Robin was on his hajj and I was on the anti-hajj. Delia and I danced together every night, acting totally stupid and laughing like crazy, jitterbugging and salsa-dancing to hip-hop with our Thai friends. Delia’s favorite song was “Just Wanna Be Your Friend.” Anthony played it at least twice a night and it became a kind of informal “Time Warp” or something, with everyone acting out the words and joining in, shouting certain lines, like I’m so HORNY.
Delia’s and my inebriation often led to one of us practically carrying the other home. One night, a misstep at the top of the stairs sent us tumbling end over end all the way to the bottom. Luckily, the staircases in the palace were all covered in plush carpeting and had a shallow incline. We both landed with our dresses over our heads The entire party nearly died with laughter.
Every night I drank and drove. Thankfully it was only a golf cart. One night I stomped on the accelerator rather than the brake and slammed the cart into the back wall of the garage. I pitched forward and smacked my nose into the rear-view mirror. My nose wasn’t broken, but it was swollen and cut and looked terrible. I was grateful that Robin was out of town while it healed.
My perpetual intoxication did have one positive result. One drunken night, I broke down and sobbed on the shoulder of a Penthouse Pet, a big-assed blonde with dusty green eyes, named Melody. This particular Pet also wore a promise ring supposedly from Vince Neil (same Vince Neil as Brittany, different promise ring) and talked constantly into a micro-cassette recorder because she was working on a book titled The Way I See It, meant to share her wisdom about life, both humorous and otherwise. She never wrote it. I’ve heard that instead she wound up devoting her life to Jesus.
It was the week before my birthday. Birthdays have never been my favorite thing. I hear it’s a common experience among adopted children. All the party girls tried to plan it so they’d be in Brunei for their birthday because birthdays meant jewelry, but the prospect of jewelry wasn’t enough to keep me from heading for a birthday meltdown. Between the Prince’s rejection and the drinking, I wasn’t doing so well.
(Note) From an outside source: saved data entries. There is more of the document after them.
-- ==== Sys2Proof/Machine/Fetch.lean ====
section
/-! DEFINITION. From a stream to an instruction: fetch (R63, R327), decode (R64, R65), the register interlock of the S stream
(R92, R104), prefix checks (R67, R69, R71) and guards (R70). -/

namespace Sys2Proof.Machine

/-- What a stream does with its turn before an instruction executes. -/
inductive Front where
  /-- Nothing executes: the machine goes on in this state. -/
  | stay (s : State)
  /-- The instruction executes. -/
  | run (i : Instr) (s : State)

/-- What fetching a word answers. -/
inductive Fetched where
  | hold
  | fault
  | word (w : W32)
  deriving DecidableEq, Repr

/-- The word at an address of the context's instance (R13, R327). Log entry 19 (DEDUCED). -/
def fetchWord (s : State) (addr : W64) : Fetched :=
  if addr.extractLsb' 56 8 ≠ 0 then .fault
  else
    let w := walk s (instOf s.me.id) addr.toNat false
    match w.pa with
    | none => if w.hold then .hold else .fault
    | some pa =>
      match homeState s (s.socketOf s.me.id) pa with
      | .err _ => .fault
      | .hold => .hold
      | .ok () => if poisoned s pa 4 then .fault else .word (s.mem.w32 pa)

/-- The accesses of a fetch: the table reads of its walk, and the read of the word under the normal policy (R294, R384), with
the errors they meet (R299). Log entry 19 (DEDUCED). -/
def State.fetched (s : State) (addr : W64) : State :=
  if addr.extractLsb' 56 8 ≠ 0 then s
  else
    let w := walk s (instOf s.me.id) addr.toNat false
    let s := s.countWalk w (some (s.me.id, 0x07))
    match w.pa with
    | none => s
    | some pa =>
      match homeState s (s.socketOf s.me.id) pa with
      | .ok () => if poisoned s pa 4 then s.failed 0x07 pa 4 0 else (s.sramRead pa 4 0).meet pa 4
      | _ => s

/-- The cause of a refused word (R63, R64, R77). -/
def decodeCause : DecodeError → BitVec 7
  | .illegal => 0x01
  | .reserved => 0x02
  | .misuse => 0x03
  | .nestConfig => 0x31

/-- The V-stream opcodes whose format is VV, and VRING: a prefix mask before them is reserved (R69, R128). -/
def noPrefixMask (w : W32) : Bool :=
  let op := w.toNat / 0x2000000
  (1 ≤ op && op ≤ 3) || (6 ≤ op && op ≤ 0xD) || (0x10 ≤ op && op ≤ 0x1B) || (0x2A ≤ op && op ≤ 0x31) ||
  (0x34 ≤ op && op ≤ 0x38) || op == 0x3A || op == 0x3B || op == 0x40 || (0x42 ≤ op && op ≤ 0x45) || op == 0x49 || op == 0x56

/-- The g registers an S instruction reads (R92). -/
def gReads : Instr → List (BitVec 5)
  | .add _ a b | .sub _ a b | .and _ a b | .or _ a b | .xor _ a b | .shl _ a b | .shr _ a b | .sra _ a b | .mul _ a b
  | .mulh _ a b | .div _ a b | .divu _ a b | .rem _ a b | .remu _ a b | .min _ a b | .max _ a b | .minu _ a b | .maxu _ a b
  | .slt _ a b | .sltu _ a b => [a, b]
  | .clz _ a | .popc _ a => [a]
  | .addi _ a _ | .andi _ a _ | .ori _ a _ | .xori _ a _ | .slti _ a _ | .sltui _ a _ => [a]
  | .shli _ a _ | .shri _ a _ | .srai _ a _ => [a]
  | .beq a b _ | .bne a b _ | .blt a b _ | .bge a b _ | .bltu a b _ | .bgeu a b _ => [a, b]
  | .jalr _ a _ | .loop a _ => [a]
  | .ld _ a _ _ | .ldsx _ a _ _ | .ldc _ a _ _ => [a]
  | .st x a _ _ => [x, a]
  | .amoswap _ a b _ | .amoadd _ a b _ | .amoand _ a b _ | .amoor _ a b _ | .amoxor _ a b _ | .amomin _ a b _
  | .amomax _ a b _ | .amominu _ a b _ | .amomaxu _ a b _ => [a, b]
  | .cas d a b _ => [d, a, b]
  | .spt _ a | .spcGlobal _ a | .spcPrivate _ a | .spcOffset _ a => [a]
  | .spcTile _ a b | .spcShared _ a b => [a, b]
  | .toks x _ _ | .toksRemote x _ _ _ => [x]
  | .gset d _ v => if v = 4 then [d] else []
  | .sev d _ => [d]
  | .rngk _ a b | .rnga _ a b | .folio a b _ | .talloc _ a b _ => [a, b]
  | .csrw x _ | .csrs x _ _ => [x]
  | _ => []

/-- The g register an S instruction writes (R92). -/
def gWrites : Instr → List (BitVec 5)
  | .add d _ _ | .sub d _ _ | .and d _ _ | .or d _ _ | .xor d _ _ | .shl d _ _ | .shr d _ _ | .sra d _ _ | .mul d _ _
  | .mulh d _ _ | .div d _ _ | .divu d _ _ | .rem d _ _ | .remu d _ _ | .min d _ _ | .max d _ _ | .minu d _ _ | .maxu d _ _
  | .slt d _ _ | .sltu d _ _ => [d]
  | .clz d _ | .popc d _ => [d]
  | .addi d _ _ | .andi d _ _ | .ori d _ _ | .xori d _ _ | .slti d _ _ | .sltui d _ _ => [d]
  | .shli d _ _ | .shri d _ _ | .srai d _ _ => [d]
  | .lih d _ | .addpc d _ => [d]
  | .jal d _ | .jalr d _ _ => [d]
  | .loop a _ => [a]
  | .ld d _ _ _ | .ldsx d _ _ _ | .ldc d _ _ _ => [d]
  | .amoswap d _ _ _ | .amoadd d _ _ _ | .amoand d _ _ _ | .amoor d _ _ _ | .amoxor d _ _ _ | .amomin d _ _ _
  | .amomax d _ _ _ | .amominu d _ _ _ | .amomaxu d _ _ _ | .cas d _ _ _ => [d]
  | .spt d _ | .spcGlobal d _ | .spcPrivate d _ | .spcOffset d _ => [d]
  | .spcTile d _ _ | .spcShared d _ _ => [d]
  | .tokw d _ | .wfe d _ | .domr d _ _ | .seedrd d _ | .talloc d _ _ _ | .tinfo d _ _ | .csrr d _ => [d]
  | _ => []

/-- A queued load has yet to write a register that the instruction reads or writes (R92). -/
def loadPending (c : Ctx) (i : Instr) : Bool :=
  c.sq.loads.any fun l => l.d ≠ 0 && ((gReads i).contains l.d || (gWrites i).contains l.d)

/-- The first load error that the instruction meets by reading the load's destination (R104). Log entry 116 (DEDUCED). -/
def loadError (c : Ctx) (i : Instr) : Option SErr :=
  c.sq.errs.find? fun e => match e.d with | some d => (gReads i).contains d | none => false

/-- The interlock of the S stream: hold, a deferred load error, or the state in which the instruction issues; no value is
predicted (R313). Log entry 111 (DESIGN CHOICE). -/
def interlock (s : State) (i : Instr) : Front :=
  if loadPending s.me i then .stay (s.holdS 0 0)
  else
    match loadError s.me i with
    | some e => .stay (s.raiseS e)
    | none => .run i s

/-- Note that a queue head has found a guard slot resolved in this running cycle (R21). -/
def Ctx.noteTest (c : Ctx) (g : BitVec 4) : Ctx :=
  { c with tested := (c.runCc, (if c.tested.1 = c.runCc then c.tested.2 else 0) ||| BitVec.twoPow 16 g.toNat) }

/-- The guard of a queue head (R70): hold while unresolved, discard, or execute; a VLDX or VSTX in progress (R165) and an
FSTART whose run is in progress go on. -/
def guardTest (s : State) (i : Instr) : Front :=
  match s.strm.pfx with
  | none => .run i s
  | some p =>
    if p.gslot = 0 || s.strm.guardOk || (s.cur.st = .v && !s.me.v.forked && s.me.piV ≠ 0) ||
        (s.cur.st = .f && s.me.f.run.isSome) then .run i s
    else
      let g := s.me.guard p.gslot
      if g = 0 then .stay (s.hold 1 p.gslot.toNat)
      else
        let s := { s with me := s.me.noteTest p.gslot }
        if (g = 3) = (p.gpol = 1) then .stay s.freeRing.retire
        else .run i ((s.acquire (s.me.hb.gd[p.gslot.toNat]'p.gslot.isLt)).setStrm { s.strm with guardOk := true })

/-- A stream may issue: the context runs and the package lets it; outside a handler, or the S stream (R331); a V stream not
while a folio is being loaded (R180); the S stream not while a WATCHPOINT waits for its boundary (R311, R332). -/
def canIssue (s : State) (st : Stream) : Bool :=
  s.me.life = .running && s.hub.lets (instOf s.me.id) &&
  (if st = .s then s.me.t.hmode || s.me.t.wpend.isNone else !s.me.t.hmode && (st ≠ .v || s.me.t.load.isNone))

/-- The stream exists in the context in focus (R13). -/
def hasStream (c : Ctx) (st : Stream) : Bool := st = .s || st = .c || st = c.engine

/-- The stream takes a turn: it exists, may issue, has not halted or reached its VJOIN, has not issued in this cycle (R92, R212)
and its instruction's bound has not expired (R68). -/
def State.hasTurn (s : State) : Bool :=
  let st := s.cur.st
  let joined := st = .v && s.me.v.forked && (s.me.v.cl[s.cur.cl.toNat]'s.cur.cl.isLt).join.isSome
  hasStream s.me st && canIssue s st && !s.strm.halted && !joined && s.strm.lastCc ≠ some s.cc && !boundExpired s.me s.strm

/-- The head of the current stream is considered (R68); engine and copy streams take MODDEF with it (R35). -/
def State.arriveAt (s : State) : State :=
  s.setStrm (s.strm.arrive s.me.runCc (if s.cur.st = .s then none else some s.me.moddef))

/-- The word at the head of the current stream cannot be fetched yet: it has not reached the queue head (R68). -/
def State.fetchHold (s : State) : State :=
  s.setStrm { s.strm with wait := some { kind := 0, obj := 0 }, tried := some s.me.runCc, trapping := false }

/-- The current stream has its word (R63). -/
def State.gotWord (s : State) (w : W32) : State := s.setStrm { s.strm with word := some w }

/-- What fetching the word at the head of the current stream answers, and the state after its accesses; a word is fetched once
(R63, R294). Log entry 19 (DEDUCED). -/
def State.fetch (s : State) : Fetched × State :=
  match s.strm.word with
  | some w => (.word w, s)
  | none =>
    match fetchWord s s.strm.pc with
    | .hold => (.hold, s)
    | .fault => (.fault, if s.strm.trapping then s else s.fetched s.strm.pc)
    | .word w => (.word w, (s.fetched s.strm.pc).gotWord w)

/-- The address that a refused word reports: that of its prefix, if it has one, but for NEST_CONFIG (R65, R326).
Log entry 110 (DEDUCED). -/
def Strm.refusedAt (st : Strm) : DecodeError → W64
  | .nestConfig => st.pc
  | _ => st.restart

/-- One turn of a stream: fetch, decode, interlock and guard. Log entry 11 (DEDUCED). -/
def front (s : State) (id : BitVec 12) (st : Stream) (cl : BitVec 4) : Front :=
  match s.focus id with
  | none => .stay s
  | some s0 =>
    let s := { s0 with cur := { st := st, cl := cl, inst := instOf id } }
    if !s.hasTurn then .stay s
    else
      match s.fetch with
      | (.hold, s) => .stay s.fetchHold
      | (.fault, s) => .stay (s.arriveAt.trap 0x07 s.strm.pc)
      | (.word w, s) =>
        let s := s.arriveAt
        match decodeAt st (s.me.engine == .f) s.strm.pfx.isSome w with
        | .error e => .stay (s.trap (decodeCause e) (s.strm.refusedAt e))
        | .ok i =>
          if st = .v && pfxMask s.strm.pfx ≠ 0 && noPrefixMask w then .stay (s.trap 0x02 s.strm.restart)
          else if st = .s then interlock s i
          else guardTest s i

end Sys2Proof.Machine
end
I wasn’t taking my slide gracefully, as I had vowed to do. I had become that girl who gets drunk and cries at parties.
“I’m not going to be a teenager anymore. And what have I accomplished? I don’t want to live my whole life drinking diet shakes and quitting everything I start.”
The girls who were approaching thirty rolled their eyes as I gave Melody the rundown on all the travails of the past year. I don’t remember what was said exactly, but I do know that during the conversation, I must have mentioned my unfruitful search for my birth mother, because Melody shared her wisdom with me (both humorous and otherwise) and it included the name and phone number of a private investigator in Denver.
I woke with the information on my nightstand. I was mortified that I had poured my heart out to Melody, far more so than I had been of winding up at the bottom of a staircase with my skirt over my head. Even so, I took that slip of paper and stuck it in a book for later. You never know when you’re going to need the name of a private investigator in Denver, written in bubbly handwriting with hearts dotting the i’s.